Even if you've got a lot of artillery, if you spread it over a lot of targets it's not going to crush any of your targets. So the idea is you attack a smaller portion of the line so you can group your artillery together, hit fewer targets, but it means more shells per yard of battlefield so you're hitting those positions harder and harder.
One of the most famous instances of this experimentation came on the 15th of September when tanks were used for the first time at the Battle of Flers-Courcelette.
If you want to find out more about those tanks, I've linked our video on that in the description.
Because it's a new weapon a lot of the Germans absolutely freak out on the battlefield and abandon some of their positions. The big problem is only 36 tanks get to the start lines because mechanically they're very unreliable and by the end of that day there's really none left to use in subsequent days. All of these things are tried and the British army is on a learning curve through the Somme.
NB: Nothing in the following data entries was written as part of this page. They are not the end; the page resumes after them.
-- ==== Sys2Proof/Laws/FrameDevice.lean ====
section
/-! SUPPORT. Frames of the operations and commands of resets, images, faults, clocks, power, JTAG and SMBus: the parts of the state that each may change. -/
namespace Sys2Proof.Machine

theorem State.modPwr_within (s : State) (a1 : Power → Power) : Within [.pwr] s (State.modPwr s a1) := by
  unfold State.modPwr
  refine Within.step ?_ (Within.set_pwr _ _) rfl
  exact Within.refl _ _

theorem State.modImg_within (s : State) (a1 : Image → Image) : Within [.img] s (State.modImg s a1) := by
  unfold State.modImg
  refine Within.step ?_ (Within.set_img _ _) rfl
  exact Within.refl _ _

theorem State.modClk_within (s : State) (a1 : Clock → Clock) : Within [.clk] s (State.modClk s a1) := by
  unfold State.modClk
  refine Within.step ?_ (Within.set_clk _ _) rfl
  exact Within.refl _ _

theorem State.resetWords_within (s : State) (a1 : Nat → Bool) : Within [.cfg, .eff] s (State.resetWords s a1) := by
  unfold State.resetWords
  refine Within.step ?_ (Within.set_cfg_eff _ _ _ (smWf_filter _ _ _) (smWf_filter _ _ _)) rfl
  exact Within.refl _ _

theorem State.resetField_within (s : State) (a1 : Nat) (a2 : Sys2Proof.Word) : Within [.cfg, .eff] s (State.resetField s a1 a2) := by
  unfold State.resetField
  refine Within.step ?_ (Within.set_cfg_eff _ _ _ (smWf_put _ _ _ _) (smWf_put _ _ _ _)) rfl
  exact Within.refl _ _

theorem State.lvlPowerOn_within (s : State) (a1 : Sys2Proof.Lvl) : Within [.cfg, .eff, .lvl] s (State.lvlPowerOn s a1) := by
  unfold State.lvlPowerOn
  refine Within.step ?_ (State.modLvl_within _ _ _) rfl
  refine Within.step ?_ (State.resetField_within _ _ _) rfl
  refine Within.step ?_ (State.resetField_within _ _ _) rfl
  exact Within.refl _ _

theorem State.lvlsPowerOn_within (s : State) : Within [.cfg, .eff, .lvl, .lg, .mon] s (State.lvlsPowerOn s) := by
  unfold State.lvlsPowerOn
  extract_lets -merge -useContext -underBinder +onlyGivenNames x1
  have hx1 : Within [.cfg, .eff, .lvl, .lg, .mon] s x1 := by
    unfold x1
    refine Within.fold ?_ (fun u x hu => ?_)
    · exact Within.refl _ _
    · refine Within.step ?_ (State.lvlPowerOn_within _ _) rfl
      exact hu
  try clear_value x1
  refine Within.step ?_ (Within.set_lg_mon _ _ _) rfl
  assumption

theorem State.pinsOff_within (s : State) : Within [.cmd, .more, .pg, .pin] s (State.pinsOff s) := by
  unfold State.pinsOff
  extract_lets -merge -useContext -underBinder +onlyGivenNames x1
  have hx1 : Within [.cmd, .more, .pg, .pin] s x1 := by
    unfold x1
    refine Within.fold ?_ (fun u x hu => ?_)
    · exact Within.refl _ _
    · refine Within.step ?_ (State.modPg_within _ _ _) rfl
      refine Within.ite ?_ ?_
      · refine Within.step ?_ (State.cmdTake_within _ _ _) rfl
        assumption
      · assumption
  try clear_value x1
  refine Within.fold ?_ (fun u x hu => ?_)
  · assumption
  · refine Within.step ?_ (State.modPin_within _ _ _) rfl
    assumption

theorem State.ctxsClose_within (s : State) : Within [.host] s (State.ctxsClose s) := by
  unfold State.ctxsClose
  refine Within.step ?_ (Within.set_host _ _ rfl rfl rfl) rfl
  exact Within.refl _ _

theorem State.linesOff_within (s : State) : Within [.trg, .brg] s (State.linesOff s) := by
  unfold State.linesOff
  refine Within.step ?_ (Within.set_trg_brg _ _ _) rfl
  exact Within.refl _ _

theorem State.clocksOff_within (s : State) : Within [.clk] s (State.clocksOff s) := by
  unfold State.clocksOff
  refine Within.step ?_ (State.modClk_within _ _) rfl
  exact Within.refl _ _

theorem State.ovlResult_within (s : State) (a1 : Fin 16) (a2 : Nat) (a3 : Nat) (a4 : Nat) : Within [.ovl, .flg, .msix] s (State.ovlResult s a1 a2 a3 a4) := by
  unfold State.ovlResult
  refine Within.step ?_ (State.setBit_within _ _ _) rfl
  refine Within.step ?_ (State.modOvl_within _ _) rfl
  exact Within.refl _ _

theorem State.ovlDrop_within (s : State) (a1 : Fin 16) : Within [.ovl, .flg, .msix] s (State.ovlDrop s a1) := by
  unfold State.ovlDrop
  refine Within.step ?_ (State.ovlResult_within _ _ _ _ _) rfl
  exact Within.refl _ _

theorem State.validateDrop_within (s : State) : Within [.ovl, .flg, .cmd, .more, .msix] s (State.validateDrop s) := by
  unfold State.validateDrop
  split
  · refine Within.step ?_ (State.cmdTake_within _ _ _) rfl
    refine Within.step ?_ (State.ovlDrop_within _ _) rfl
    refine Within.step ?_ (State.modOvl_within _ _) rfl
    exact Within.refl _ _
  · exact Within.refl _ _
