-- ==== Sys2Proof/Laws/State.lean ====
section
/-! SUPPORT. The shared operations field by field: what each leaves alone, and what the indexed ones write. -/
namespace Sys2Proof.Machine
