theorem witness_LaneProbesAndSpans :
    Meets (inState .arming) ((inState .arming).wl[(0 : Lane)].state = .arming ∧ (inState .arming).olAct 0 ≠ 1) ∧
    Meets (reporting .arming) ((reporting .arming).olAct 0 = 1) ∧
    Meets (lane (fun l => { l with state := .tripped, reconnect := true }) conf)
      ((lane (fun l => { l with state := .tripped, reconnect := true }) conf).wl[(0 : Lane)].reconnect = true) ∧
    Meets spanWritten (spanWritten.wl[(0 : Lane)].state = .armed ∧ spanWritten.laneIdle 0 = true ∧ spanWritten.spanWaits 0 = true ∧ spanWritten.prepared 2 = false) ∧
    Meets (modPow (fun p => { p with prepared := [2] }) spanWritten) ((modPow (fun p => { p with prepared := [2] }) spanWritten).prepared 2 = true) ∧
    Meets (inState .spanChange) ((inState .spanChange).wl[(0 : Lane)].state = .spanChange ∧ (inState .spanChange).wl[(0 : Lane)].disarmHeld = false ∧
      (inState .spanChange).olAct 0 ≠ 1) ∧
    Meets (reporting .spanChange) ((reporting .spanChange).wl[(0 : Lane)].disarmHeld = false ∧ (reporting .spanChange).olAct 0 = 1) ∧
    Meets (lane (fun l => { l with disarmHeld := true }) (reporting .spanChange))
      ((lane (fun l => { l with disarmHeld := true }) (reporting .spanChange)).olAct 0 = 1) ∧
    Meets (lane (fun l => { l with reconnect := true }) (reporting .tripped))
      ((lane (fun l => { l with reconnect := true }) (reporting .tripped)).olAct 0 = 1) ∧
    Meets (lane (fun l => { l with disarmHeld := true }) (inState .spanChange))
      ((lane (fun l => { l with disarmHeld := true }) (inState .spanChange)).wl[(0 : Lane)].disarmHeld = true) ∧
    Meets (inState .cal) ((inState .cal).wl[(0 : Lane)].state = .cal) := by decide +kernel
/-- An armed lane whose latest flags were raised at the ticks given. -/
def flagged (p n o : Option Nat) (st : LaneState) : State := lane (fun l => { l with compP := p, compN := n, openAt := o }) (inState st)
/-- A DISARM waits for the end of play. -/
def stopHeld : State := lane (fun l => { l with disarmHeld := true }) (playingLane .armed)
abbrev raises (s : State) (t : Nat) : Prop := s.flagsNow 0 t = true ∧ mayFlag s.wl[(0 : Lane)].compP 64 t = true ∧ s.wl[(0 : Lane)].unipolar = false
abbrev opens (s : State) (t : Nat) : Prop := s.wl[(0 : Lane)].state = .armed ∧ s.wl[(0 : Lane)].compP ≠ some t ∧ s.wl[(0 : Lane)].compN ≠ some t ∧
  mayFlag s.wl[(0 : Lane)].openAt 1600 t = true

theorem witness_LaneProtection :
    Meets conf (conf.flagsNow 0 5000 = false ∧ conf.wl[(0 : Lane)].state ≠ .armed) ∧
    Meets (lane (fun l => { l with unipolar := true }) (inState .armed)) ((lane (fun l => { l with unipolar := true }) (inState .armed)).wl[(0 : Lane)].unipolar = true) ∧
    Meets (flagged (some 4873) none none .armed) (mayFlag (some 4873) 64 5000 = false) ∧
    Meets (flagged none none (some 3337) .armed) (mayFlag (some 3337) 1600 5000 = false) ∧
    Meets (flagged (some 4872) none none .armed) (raises (flagged (some 4872) none none .armed) 5000 ∧ (flagged (some 4872) none none .armed).compAct 0 ≠ 1 ∧
      (flagged (some 4872) none none .armed).laneOwner 0 = none) ∧
    Meets (flagged none (some 5000) none .tripped) (raises (flagged none (some 5000) none .tripped) 5000 ∧
      (flagged none (some 5000) none .tripped).wl[(0 : Lane)].state ≠ .armed) ∧
    Meets (flagged none none (some 3336) .armed) (opens (flagged none none (some 3336) .armed) 5000 ∧ (flagged none none (some 3336) .armed).olAct 0 ≠ 1 ∧
      (flagged none none (some 3336) .armed).laneOwner 0 = none) ∧
    Meets (reporting .armed) (raises (reporting .armed) 5000 ∧ opens (reporting .armed) 5000 ∧ (reporting .armed).compAct 0 = 1 ∧ (reporting .armed).olAct 0 = 1) ∧
    Meets (playingLane .armed) (raises (playingLane .armed) 5000 ∧ opens (playingLane .armed) 5000 ∧ (playingLane .armed).compAct 0 ≠ 1 ∧
      (playingLane .armed).olAct 0 ≠ 1 ∧ (playingLane .armed).laneOwner 0 = some 1 ∧ (playingLane .armed).clu[(1 : Clu)].state = .run ∧
      (playingLane .armed).wl[(0 : Lane)].disarmHeld = false) ∧
    Meets stopHeld (stopHeld.flagsNow 0 5000 = true ∧ stopHeld.wl[(0 : Lane)].disarmHeld = true ∧ stopHeld.wl[(0 : Lane)].state = .armed) := by decide +kernel

/-! #### Pin groups -/

def group (f : PinGroup → PinGroup) (s : State) : State := s.modPg 0 f
def failing : FirstFail := { entry := 1, play := 2, vec := 3, time := 4, mask := 5 }
def logging (wr : Word) : State := group (fun p => { p with flSize := 4, flWr := wr, flRd := 0, flQueue := [7, 8] }) conf
def wrapOn (s : State) : State := words [(pgA 0 0, 4)] s
def inTest : State := group (fun p => { p with flWr := 3, flRd := 1 }) (testing 3 id pattern)

theorem witness_FailRecords :
    Meets (group (fun p => { p with ffLast := some (5000, failing) }) conf)
      ((group (fun p => { p with ffLast := some (5000, failing) }) conf).pg[(0 : Pg)].ffLast = some (conf.clk.now, failing)) ∧
    Meets conf (conf.pg[(0 : Pg)].ffLast = none) ∧
    Meets conf (conf.pgIdle 0 = true) ∧
    Meets inTest (inTest.pgIdle 0 = false ∧ (3 - inTest.pg[(0 : Pg)].flRd).toNat ≤ (inTest.pg[(0 : Pg)].flWr - inTest.pg[(0 : Pg)].flRd).toNat ∧
      ¬ ((0 - inTest.pg[(0 : Pg)].flRd).toNat ≤ (inTest.pg[(0 : Pg)].flWr - inTest.pg[(0 : Pg)].flRd).toNat)) ∧
    Meets (logging 4) ((logging 4).pg[(0 : Pg)].flQueue = 7 :: [8] ∧ (logging 4).pg[(0 : Pg)].flRdOld = none ∧
      ((logging 4).pg[(0 : Pg)].flWr - (logging 4).pg[(0 : Pg)].flRd).toNat = (logging 4).pg[(0 : Pg)].flSize ∧ (logging 4).effB (pgA 0 0) 2 = false) ∧
    Meets part16 (part16.hasPg 3 = false ∧ part16.hasPg 1 = true) ∧
    Meets (wrapOn (logging 4)) ((wrapOn (logging 4)).effB (pgA 0 0) 2 = true ∧
      (wrapOn (logging 4)).slotOk 37 ((logging 4).ringSlot 0 0) true = false) ∧
    Meets (words [(pgA 0 0, 4)] (opened 37 (logging 4))) ((words [(pgA 0 0, 4)] (opened 37 (logging 4))).effB (pgA 0 0) 2 = true ∧
      (words [(pgA 0 0, 4)] (opened 37 (logging 4))).slotOk 37 ((logging 4).ringSlot 0 0) true = true) ∧
    Meets (opened 37 (logging 3)) ((opened 37 (logging 3)).slotOk 37 ((logging 3).ringSlot 0 3) true = true) ∧
    Meets (logging 3) ((logging 3).slotOk 37 ((logging 3).ringSlot 0 3) true = false) ∧
    Meets (link (fun p => { p with prepared := [4] })) (conf.hasPg 0 = true ∧ conf.pg[(0 : Pg)].tcalUntil = none ∧ (link (fun p => { p with prepared := [4] })).prepared 4 = true ∧ conf.clk.plan.getLsbD (8 + 0) = true) ∧
    Meets inTest (inTest.prepared 4 = false ∧ inTest.clk.pll.getLsbD 1 = true ∧ inTest.clk.plan.getLsbD (8 + 0) = true ∧ inTest.pg[(0 : Pg)].tcalUntil = none) ∧
    Meets conf (conf.prepared 4 = false ∧ conf.hasPg 3 = true ∧ conf.pg[(3 : Pg)].tcalUntil = none ∧ conf.pgIdle 3 = true ∧ conf.clk.pll.getLsbD 1 = true ∧ conf.clk.plan.getLsbD (8 + 3) = true) ∧
    Meets State.reset (State.reset.hasPg 0 = true ∧ State.reset.pg[(0 : Pg)].tcalUntil = none ∧ State.reset.clk.plan.getLsbD (8 + 0) = false) ∧
    Meets (group (fun p => { p with tcalUntil := some 9999 }) conf) ((group (fun p => { p with tcalUntil := some 9999 }) conf).pg[(0 : Pg)].tcalUntil = some 9999) := by
  decide +kernel
theorem witness_VectorsPlay :
    Meets (testing 3 id pattern) ((testing 3 id pattern).pgOwner 0 = some 2 ∧ (testing 3 id pattern).playing 2 (4990 * 1024) = true ∧
      (testing 3 id pattern).pg[(0 : Pg)].vecIdx < (testing 3 id pattern).playVectors 2 ((testing 3 id pattern).entry 3) ∧
      (testing 3 id pattern).clu[(2 : Clu)].parked = false ∧ ((testing 3 id pattern).upto 5000).vectorWord 2 (((testing 3 id pattern).upto 5000).playNow 2) 0 0 = some 0xC1000000000000 ∧
      (0xC1000000000000 : BitVec 64).getLsbD 54 = true ∧ (testing 3 id pattern).producerOk (88 + 2 * 0) = true) ∧
    Meets (testing 4 id pattern) ((testing 4 id pattern).pgOwner 0 = some 2 ∧ (testing 4 id pattern).playing 2 (4990 * 1024) = true ∧
      ((testing 4 id pattern).upto 5000).vectorWord 2 (((testing 4 id pattern).upto 5000).playNow 2) 0 0 = none) ∧
    Meets (testing 3 (fun k => { k with parked := true }) pattern) ((testing 3 (fun k => { k with parked := true }) pattern).clu[(2 : Clu)].parked = true) := by
  decide +kernel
There are going to be more big battles, more heavy casualties, but these are the seeds of battlefield success in 1918.
As the weather deteriorated into sleet and snow the final part of the battle in October and November was an attempt to bite off a few more German positions. The village of Beaumont Hamel, an objective on the first day of the battle, was finally taken in mid-November bringing the fight to a close. The British army had advanced a maximum of seven miles, but they'd learned a lot in that time and they had taken an important chunk out of the German army.
If you look at the German casualties alongside Verdun the Germans lose about 1,500,000 men in 1916. And in fact, if we look at what the Germans do in 1917, firstly they retreat to the Hindenburg Line because they just don't have the manpower left now really to hold the front line securely, the other thing they do of course is they go for unrestricted submarine warfare. The reason they risk doing that and potentially risk bringing America into the war is they cannot take another Somme battle and both Hindenburg and Ludendorff say we are doing this to prevent more Somme fighting, so the Somme is the key thing in the German army.
For the Allies though the heavy casualties did take their toll back home. Many towns and villages were forever changed as so-called 'Pals battalions', made up of people from the same area or profession, concentrated the losses in particular areas.
So, some of these towns are absolutely decimated by the Somme, almost everybody knows somebody if they haven't had a casualty themselves, they know somebody who has and it's normally somebody they personally know. They don't recruit Pals battalions after this it's just not worth it really.
Despite those casualties though, on the first day and beyond, the British soldiers and the British people remained entirely behind the war effort. This was in part thanks to propaganda films like the Battle of the Somme, a feature-length documentary shot within the trenches.
The Battle of Somme film was released really within weeks of the battle starting and it's seen by millions of people in Britain and people flock to this because it's their first chance to see something of what it is like to be a soldier on the Western Front. And of course that film the Battle of the Somme is one of the gems of the IWM collection.
Since then though the British public has started to have a different view of the events on the Somme. For many people it's an example of the so-called 'lions led by donkeys', generals who didn't care about the deaths of their own men. Although the horrendous losses on the first day of the Somme have never been surpassed, since the 1970s academics have started to form a different view of the battle.
Okay, we don't have a successful decisive breakthrough as Haig was hoping but unfortunately, if you want to defeat the main enemy in the main theatre of war you have to wear down his ability to fight. That means both sides are going to take heavy casualties. We've just got this fixation with that first day and those 57,000 casualties and we really need to look at the other 141 days of this battle which will lead, ultimately, to Allied victory in 1918.